A listener actually wrote in to highlight what an impression that particular section made. They’re a Ph.D. student, and described themselves as being worried that their mathematical abilities were starting to fade, which they attributed to becoming older and less sharp. But hearing a practicing mathematician talk about the importance of doing hundreds of concrete examples in order to learn something new, evidently that changed their perspective. In their own words, recognizing this completely reshaped their outlook and their results. And if you look at the famous mathematicians through history, You know Newton, Euler, Gauss, all of them, they all have this seemingly infinite patience for doing tedious calculations. The irony of being biased to show insights that let us avoid calculations is that the way people often train up the intuitions to find those insights in the first place is by doing piles and piles of calculations. Something would definitely be missing without the Alice mindset here. Think about it: how sad would it be if we solved this problem for a cube, and never stepped outside of the trees to see the forest and understand that this is a super general fact, applicable to a huge family of shapes? Math is not just about answering the questions posed to you, but about introducing new ideas and constructs. Alice’s approach suggests a fun way to quantify the idea of convexity - rather than just having a yes/no answer, we could put a number to it. By considering the average area of the shadow of some solid, multiplying that by four, and dividing by the surface area, we can determine if it is convex or not. The closer the number is to 1, the closer it is to being convex.

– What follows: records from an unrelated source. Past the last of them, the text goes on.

-- ==== Sys2Proof/WellFormed.lean ====
section
/-! DEFINITION. The static limits of an instruction's fields: what an encoding must satisfy, whichever thread executes
it, before it means anything (R6, R78-R81, R85, R86 and the ILLEGAL rows of the entries). A term that breaks one raises
ILLEGAL. Limits that depend on the executing thread (R74, R75, R83) are the machine's. -/
namespace Sys2Proof

/-- Scope codes 0..5 (R78, R306). -/
def scopeOk (s : BitVec 3) : Bool := s.toNat ≤ 5

/-- The acquire and release fields of an engine command (R81): a scope needs an ordering. -/
def engineOrderOk (s : BitVec 3) (o : BitVec 2) : Bool := scopeOk s && (o ≠ 0 || s = 0)

/-- A destination format of VCVT (R80, R56): the planes field goes with NI8 and only with it. -/
def cvtFmtOk (p : BitVec 3) (f : BitVec 4) : Bool :=
  f.toNat ≤ 10 && (if f = 1 then p ≠ 0 else p = 0)

/-- The planes operand of VLDP and VSTP: 2..8 (R233). -/
def planesOk (k : BitVec 5) : Bool := 2 ≤ k.toNat && k.toNat ≤ 8

/-- The format operand of VLD: 1..9 (R231). -/
def vldFmtOk (f : BitVec 5) : Bool := 1 ≤ f.toNat && f.toNat ≤ 9

/-- The instruction count of BCAST: 1..8 (R249). -/
def bcastOk (n : BitVec 4) : Bool := 1 ≤ n.toNat && n.toNat ≤ 8

/-- An e-register number of SETE, SETEI and GETE: 0..7 (R104). -/
def eRegOk (r : Reg) : Bool := r.toNat ≤ 7

/-- The body length field of LOOP: 3..4095 halfwords (R200). -/
def loopOk (i : BitVec 12) : Bool := 3 ≤ i.toNat

/-- The kinds and scope of FENCE (R79, R312). -/
def fenceOk (s : BitVec 3) (k : BitVec 4) : Bool := k ≠ 0 && scopeOk s

/-- The op and scope of BARM (R79, R222). -/
def barmOk (s o : BitVec 3) : Bool := o.toNat ≤ 4 && scopeOk s

/-- The register of a 16-bit form of groups 0 and 1 (R86). -/
def cRegOk (r : Reg) : Bool := r ≠ 0

/-- Every static field limit of the instruction. A device step has none here. -/
def Instr.wf : Instr → Bool
  | .sete _ d | .setei _ d => eRegOk d
  | .gete a _ => eRegOk a
  | .amoadd _ _ _ _ s _ | .amoswap _ _ _ _ s _ | .amoand _ _ _ _ s _ | .amoor _ _ _ _ s _ | .amoxor _ _ _ _ s _
  | .amomin _ _ _ _ s _ | .amomax _ _ _ _ s _ | .amominu _ _ _ _ s _ | .amomaxu _ _ _ _ s _
  | .amocas _ _ _ _ s _ => scopeOk s
  | .fence s k => fenceOk s k
  | .loop i _ => loopOk i
  | .barm s o _ _ => barmOk s o
  | .bcast n _ => bcastOk n
  | .vld f _ _ => vldFmtOk f
  | .vldp k _ _ | .vstp k _ _ => planesOk k
  | .vcvt p f _ _ => cvtFmtOk p f
  | .vsplit p f a d => cvtFmtOk p f && a ≠ d
  | .mldb _ s o _ | .mmul _ _ s o _ | .mmrot _ _ s o _ | .mdrain _ s o _ | .mzero _ s o _
  | .cpy s o _ | .cpyx s o _ => engineOrderOk s o
  | .cAddi r _ | .cLi r _ | .cMv r _ | .cAdd r _ | .cSub r _ | .cAnd r _ => cRegOk r
  | .unassignedEncoding _ => false
  | _ => true

end Sys2Proof
end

Alice’s solution also helps explain why mathematicians have an infatuation with generality and abstraction. The more examples that you see where generalizing and abstracting actually helps you to solve a specific case, the more you start to adopt the same infatuation.

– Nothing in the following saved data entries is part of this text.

-- ==== Sys2Proof/Machine/Scalar.lean ====
section
/-! DEFINITION. The scalar arithmetic, logic, multiply, divide, bit, branch, jump and operand-extension instructions and
their 16-bit forms (chapter 05). -/
namespace Sys2Proof.Machine

abbrev Result := Host.Outcome State Fault Refusal

/-- A register-register operation (R91, R95): both sources are read, the result is written, the instruction retires. -/
def regOp (i : Instr) (f : Word → Word → Word) (a b d : Reg) (s : State) : Result :=
  run i s (fun t => s.finish t (instrLen i) d.toNat (f (s.rd t a.toNat) (s.rd t b.toNat)))

/-- A register-immediate operation (R96). -/
def immOp (i : Instr) (f : Word → Word) (a d : Reg) (s : State) : Result :=
  run i s (fun t => s.finish t (instrLen i) d.toNat (f (s.rd t a.toNat)))

/-- A conditional branch (R100): PC + offset when taken, the next instruction otherwise. -/
def branchOp (i : Instr) (p : Word → Word → Bool) (a b : Nat) (off : Word) (s : State) : Result :=
  run i s (fun t =>
    if p (s.rd t a) (s.rd t b) then s.retireTo t (s.pcOf t + off) true else s.retire t (instrLen i))

def execAdd (b a d : Reg) (s : State) : Result := regOp (.add b a d) (· + ·) a b d s
def execSub (b a d : Reg) (s : State) : Result := regOp (.sub b a d) (· - ·) a b d s
def execSll (b a d : Reg) (s : State) : Result := regOp (.sll b a d) aluSll a b d s
def execSlt (b a d : Reg) (s : State) : Result := regOp (.slt b a d) aluSlt a b d s
def execSltu (b a d : Reg) (s : State) : Result := regOp (.sltu b a d) aluSltu a b d s
def execXor (b a d : Reg) (s : State) : Result := regOp (.xor b a d) (· ^^^ ·) a b d s
def execSrl (b a d : Reg) (s : State) : Result := regOp (.srl b a d) aluSrl a b d s
def execSra (b a d : Reg) (s : State) : Result := regOp (.sra b a d) aluSra a b d s
def execAnd (b a d : Reg) (s : State) : Result := regOp (.and b a d) (· &&& ·) a b d s
def execOr (b a d : Reg) (s : State) : Result := regOp (.or b a d) (· ||| ·) a b d s
def execAndn (b a d : Reg) (s : State) : Result := regOp (.andn b a d) (fun x y => x &&& ~~~y) a b d s
def execOrn (b a d : Reg) (s : State) : Result := regOp (.orn b a d) (fun x y => x ||| ~~~y) a b d s
def execXnor (b a d : Reg) (s : State) : Result := regOp (.xnor b a d) (fun x y => ~~~(x ^^^ y)) a b d s

def execAddi (i : BitVec 12) (a d : Reg) (s : State) : Result := immOp (.addi i a d) (· + sext i) a d s
def execSlli (h : BitVec 6) (a d : Reg) (s : State) : Result := immOp (.slli h a d) (· <<< h.toNat) a d s
def execSlti (i : BitVec 12) (a d : Reg) (s : State) : Result := immOp (.slti i a d) (aluSlt · (sext i)) a d s
def execSltiu (i : BitVec 12) (a d : Reg) (s : State) : Result := immOp (.sltiu i a d) (aluSltu · (sext i)) a d s
def execXori (i : BitVec 12) (a d : Reg) (s : State) : Result := immOp (.xori i a d) (· ^^^ sext i) a d s
def execSrli (h : BitVec 6) (a d : Reg) (s : State) : Result := immOp (.srli h a d) (· >>> h.toNat) a d s
def execSrai (h : BitVec 6) (a d : Reg) (s : State) : Result := immOp (.srai h a d) (·.sshiftRight h.toNat) a d s
def execOri (i : BitVec 12) (a d : Reg) (s : State) : Result := immOp (.ori i a d) (· ||| sext i) a d s
def execAndi (i : BitVec 12) (a d : Reg) (s : State) : Result := immOp (.andi i a d) (· &&& sext i) a d s

/-- LUI (R97). -/
def execLui (i : BitVec 20) (d : Reg) (s : State) : Result :=
  run (.lui i d) s (fun t => s.finish t 4 d.toNat (upperImm i))

/-- AUIPC (R97): the PC of the AUIPC itself. -/
def execAuipc (i : BitVec 20) (d : Reg) (s : State) : Result :=
  run (.auipc i d) s (fun t => s.finish t 4 d.toNat (s.pcOf t + upperImm i))

def execMul (b a d : Reg) (s : State) : Result := regOp (.mul b a d) mulLow a b d s
def execMulh (b a d : Reg) (s : State) : Result := regOp (.mulh b a d) mulHigh a b d s
def execMulhsu (b a d : Reg) (s : State) : Result := regOp (.mulhsu b a d) mulHighSU a b d s
def execMulhu (b a d : Reg) (s : State) : Result := regOp (.mulhu b a d) mulHighU a b d s
def execDiv (b a d : Reg) (s : State) : Result := regOp (.div b a d) divS a b d s
def execDivu (b a d : Reg) (s : State) : Result := regOp (.divu b a d) divU a b d s
def execRem (b a d : Reg) (s : State) : Result := regOp (.rem b a d) remS a b d s
def execRemu (b a d : Reg) (s : State) : Result := regOp (.remu b a d) remU a b d s

def execMin (b a d : Reg) (s : State) : Result := regOp (.min b a d) (fun x y => if ltS y x then y else x) a b d s
def execMax (b a d : Reg) (s : State) : Result := regOp (.max b a d) (fun x y => if ltS x y then y else x) a b d s
def execMinu (b a d : Reg) (s : State) : Result := regOp (.minu b a d) (fun x y => if ltU y x then y else x) a b d s
def execMaxu (b a d : Reg) (s : State) : Result := regOp (.maxu b a d) (fun x y => if ltU x y then y else x) a b d s
def execClz (a d : Reg) (s : State) : Result := immOp (.clz a d) (fun x => w64 (clz64 x)) a d s
def execCtz (a d : Reg) (s : State) : Result := immOp (.ctz a d) (fun x => w64 (ctz64 x)) a d s
def execPopc (a d : Reg) (s : State) : Result := immOp (.popc a d) (fun x => w64 (popc64 x)) a d s
def execBrev (a d : Reg) (s : State) : Result := immOp (.brev a d) brev64 a d s

def execBeq (i : BitVec 12) (b a : Reg) (s : State) : Result := branchOp (.beq i b a) (· == ·) a.toNat b.toNat (offB i) s
def execBne (i : BitVec 12) (b a : Reg) (s : State) : Result := branchOp (.bne i b a) (· != ·) a.toNat b.toNat (offB i) s
def execBlt (i : BitVec 12) (b a : Reg) (s : State) : Result := branchOp (.blt i b a) ltS a.toNat b.toNat (offB i) s
def execBge (i : BitVec 12) (b a : Reg) (s : State) : Result :=
  branchOp (.bge i b a) (fun x y => !ltS x y) a.toNat b.toNat (offB i) s
def execBltu (i : BitVec 12) (b a : Reg) (s : State) : Result := branchOp (.bltu i b a) ltU a.toNat b.toNat (offB i) s
def execBgeu (i : BitVec 12) (b a : Reg) (s : State) : Result :=
  branchOp (.bgeu i b a) (fun x y => !ltU x y) a.toNat b.toNat (offB i) s

/-- JAL (R101): the link is PC + 4. -/
def execJal (i : BitVec 20) (d : Reg) (s : State) : Result :=
  run (.jal i d) s (fun t => (s.wr t d.toNat (s.pcOf t + 4)).retireTo t (s.pcOf t + offJ i) true)

/-- JALR (R102): the target is computed from the old value; an odd target is MISALIGN and writes nothing. -/
def execJalr (i : BitVec 12) (a d : Reg) (s : State) : Result :=
  run (.jalr i a d) s (fun t =>
    let target := s.rd t a.toNat + sext i
    if bit target 0 then s.raise t 4 cMisalign target
    else (s.wr t d.toNat (s.pcOf t + 4)).retireTo t target true)

/-- SETE (R104). -/
def execSete (a d : Reg) (s : State) : Result :=
  run (.sete a d) s (fun t => (s.wrE t d.toNat (s.rd t a.toNat)).retire t 4)

/-- SETEI (R104). -/
def execSetei (i : BitVec 12) (d : Reg) (s : State) : Result :=
  run (.setei i d) s (fun t => (s.wrE t d.toNat (sext i)).retire t 4)

/-- GETE of an e-register (R104). -/
def execGete (a d : Reg) (s : State) : Result :=
  run (.gete a d) s (fun t => s.finish t 4 d.toNat (s.rdE t a.toNat))

/-- GETE of an index register (R104): the values the iteration fetcher last wrote. -/
def execGeteI (n : BitVec 2) (d : Reg) (s : State) : Result :=
  run (.geteI n d) s (fun t => s.finish t 4 d.toNat (SMap.get 0 (s.cur t.core).i n.toNat))

/-! ## 16-bit forms (R85, R113) -/

def execCAddi (r : Reg) (i : BitVec 6) (s : State) : Result := immOp (.cAddi r i) (· + sext i) r r s
def execCLi (r : Reg) (i : BitVec 6) (s : State) : Result :=
  run (.cLi r i) s (fun t => s.finish t 2 r.toNat (sext i))
def execCMv (r x : Reg) (s : State) : Result := immOp (.cMv r x) id x r s
def execCAdd (r x : Reg) (s : State) : Result := regOp (.cAdd r x) (· + ·) r x r s
def execCSub (r x : Reg) (s : State) : Result := regOp (.cSub r x) (· - ·) r x r s
def execCAnd (r x : Reg) (s : State) : Result := regOp (.cAnd r x) (· &&& ·) r x r s
def execCBeqz (a : BitVec 3) (o : BitVec 8) (s : State) : Result :=
  branchOp (.cBeqz a o) (· == ·) (8 + a.toNat) 0 (offC8 o) s
def execCBnez (a : BitVec 3) (o : BitVec 8) (s : State) : Result :=
  branchOp (.cBnez a o) (· != ·) (8 + a.toNat) 0 (offC8 o) s
def execCJ (o : BitVec 12) (s : State) : Result :=
  run (.cJ o) s (fun t => s.retireTo t (s.pcOf t + offC12 o) true)
def execCNop (s : State) : Result := run .cNop s (fun t => s.retire t 2)

end Sys2Proof.Machine
end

There is still one unanswered question about the premise of our puzzle: what exactly does it mean to choose a random orientation? If that feels like a silly question, Numberphile has a video on a conundrum from probability known as “Bertrand’s Paradox”. After watching it, homework for viewers is to reflect on where exactly Alice and Bob implicitly answered this question. The case with Bob is relatively straightforward, but Alice’s point at which she locks down some specific distribution on the space of all orientations is not at all obvious; it is actually very subtle.